People "unlike you" are the majority of the society

Doesn't make the task of learning to interact with them easier. The usual scenario for average people is: 1. learn to interact with your parents; 2. learn to interact with your peers; 3. learn to interact with weird people. Skipping the step 2 makes the step 3 harder, because we cannot use the natural "what would I do in their situation" heuristic.

I am assuming lack of other problems like autism.

I assume it is two situations causing the same problem for two different reasons. Simply said, you can have problem understanding other people either because your detection mechanism is broken, or because they think and behave differently from how you would think and behave in the same situation.

Of course, for some people it can be both.

The social games should have been easier because you're smarter than people around you.

As long as you don't desire to do things or discuss topics that are beyond their reach. Like, never.

And again, the skills of social games with non-smart people are what you need.

Need for what? Winning a pissing contest? Or feeling like a member of the tribe?

People who are highly successful are often abnormally smart

As if I ever denied that. I am talking about "P(successful | smart)", you reply with "P(smart | successful)".

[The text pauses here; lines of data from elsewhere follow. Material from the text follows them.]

-- ==== Sys2Proof/Machine/Ops.lean ====
section
/-! DEFINITION. The named operations over the state: reading `ADDR` and `OUT`, the host action `LoadAddr`, and the decode
transaction around a handler, the ONE place where `OUT` and `ADDR` are written by a decode (R11, R70, R73). There is no
exception to take and none to return from: the illegal outcome "is a normal, total outcome, not a fault", and what
happens on it "is exactly what happens on every other outcome" (R200, R204, R205; log 24). -/

namespace Sys2Proof.Machine

/-- The host's reading of `ADDR` between actions (R11), refused while it is unwritten (R20; log 26). -/
def readAddr (s : State) : Except Refusal Word :=
  match s.addr with
  | some a => .ok a
  | none => .error .addrUnwritten

/-- The host's reading of `OUT` between actions (R11), refused before the first decode (R20, U13). -/
def readOut (s : State) : Except Refusal Decoded :=
  match s.out with
  | some d => .ok d
  | none => .error .outUnwritten

/-- The state with another list of actions to issue (the model's field; log 5). -/
def State.withPending (s : State) (actions : List HostAction) : State :=
  { s with pending := actions }

/-- `ADDR <- a` (R11): the only write of the cursor besides the advance (R12). -/
def State.withAddr (s : State) (a : Word) : State :=
  { s with addr := some a }

/-- What a decode transaction that saw `ADDR = a` leaves: `OUT <- d`, `ADDR <- (a + 4) mod 2^32`, and the text of `d`
returned (R70, R73; wrapping is the spec's decision D2, log 11). -/
def State.delivered (s : State) (a : Word) (d : Decoded) : State :=
  { s with addr := some (a + cursorStep), out := some d, texts := s.texts ++ [render d] }

/-- The host action `LoadAddr(a)`: `OUT` unchanged (R11, R222, R225). -/
def loadAddr (a : Word) (s : State) : Host.Outcome State Fault Refusal :=
  .next (s.withAddr a)

/-- The decode transaction around a handler (R70): the handler sees `ADDR` before the advance, then `OUT` and `ADDR` are
written together (R24). Refused, with nothing changed, while `ADDR` is unwritten (R20). -/
def transact (handler : Word → Decoded) (s : State) : Host.Outcome State Fault Refusal :=
  match readAddr s with
  | .ok a => .next (s.delivered a (handler a))
  | .error r => .refused r

/-- No action issued: the block "holds `ADDR` and `OUT` unchanged for as long as the host likes" (R213; log 5). -/
def idle (s : State) : Host.Outcome State Fault Refusal := .next s

end Sys2Proof.Machine
end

You have two children with IQ 150. One goes to a special boarding school for kids with the same IQ of 150. The other one goes to a normal school with the normal kids of normal (100) IQ. After they both get out of school, which one will be better positioned to deal with real life and real society?

Many people in "real life and real society" actually live in a bubble. When you e.g. study computer science, and then work as a programmer, you are usually not surrounded by people with IQ 100 most of the day. People even often choose their life partners with similar IQ. For some reasons this is considered natural for adults, but a horrible heresy when talking about children.

Assuming they both get into the same university, etc., I would bet on the child from the boarding school. But of course other factors can change that; for example if the child from the boarding school chooses a university where the average IQ is 100, and also loses all contacts with their former classmates, that can have a bad impact.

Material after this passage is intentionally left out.